I'm also a startup enthusiast going through YC startup school and starting numerous side projects before NFT Hunt took off. Right now, I keep building and growing NFT Hunt.
The idea for NFT Hunt came after I learned about NFTs from GaryVee's and Noah Kagan's YouTube channels. I was intrigued, so I decided to do some research. It was so cool that I wanted to participate. So I chose to mint my first NFT.
I learned that most artists promote their NFTs on Twitter, so I created a Twitter account and found "shill" posts (where collectors ask artists to drop links to their art). And I noticed a significant discoverability problem.
This was April when the NFT boom was on the rise, so artists were minting numerous NFTs. On average, a shill post gets over 500 unique shills which are crazy since most collectors would probably collect a maximum of 2 or 3. So the odds were against the artists.
I noticed this trend and decided it would be great to create a platform to help artists get more traction. But, surprisingly, I didn't find any similar projects.
First of all, I wanted to validate the idea. So I reached out to a couple of artists and explained the idea more to get their feedback. After a couple of hours, I got a few responses in my DM.

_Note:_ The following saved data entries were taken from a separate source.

-- ==== Sys2Proof/Machine/Core.lean ====
section
/-! DEFINITION. The machine as the host reads it. -/

def Sys2Proof.core : Host.Core := {
  State := Sys2Proof.Machine.State, Fault := Sys2Proof.Machine.Fault,
  Refusal := Sys2Proof.Machine.Refusal, step := Sys2Proof.Machine.step, reset := Sys2Proof.Machine.State.reset }
end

The first response wasn't the most encouraging, as the artist felt like I was asking her to give me a free NFT. After that, I refined my message and reached the others who were of absolute help. We built the first version together, and I got my first couple of users. Within an hour of launching, I had 32 users all through word of mouth.
My biggest inspiration during the journey was the number of artists I was helping make sales and how much it meant to them.
I knew how to code but wanted to build MVP via no-code. It took me 2 hours to make everything using Softr.io. It was excellent in terms of speed to launch.
At the time of the acquisition, NFT Hunt had at $0 MRR, but I got donations from users who showed their love for the product. Also, I got free NFTs, which I could resell to pay for all expenses.
NFT Hunt had over 1,100 users and a Discord community of artists. Growth was at 13 to 20% weekly, all through Twitter and word of mouth.
Twitter was my primary growth lever. As much as email, Telegram, and Discord were vital for retention. Every day I announce the NFTs in the platform using Twitter, I get a lot of impressions.
The artists need to vote to be on top, telling their friends who have to create an account to vote. Most times, after the vote, they'll hang around then probably submit their NFTs to the site, then they invite their other friends. Loop in action.
Supporting 1,100 users, building features, and fixing bugs were too much things to handle for me. As a solo founder, I needed some help.
I am an extremely social person, so I interact with everyone. For example, the founder of DNS joined the NFT Hunt Discord, I sparked a conversation with him, and we just got along. After a while, we began talking about an acquisition.
My most extensive advice will be to experiment and don't build a complete version yet. Just make sure your MVP solves the most fundamental problem.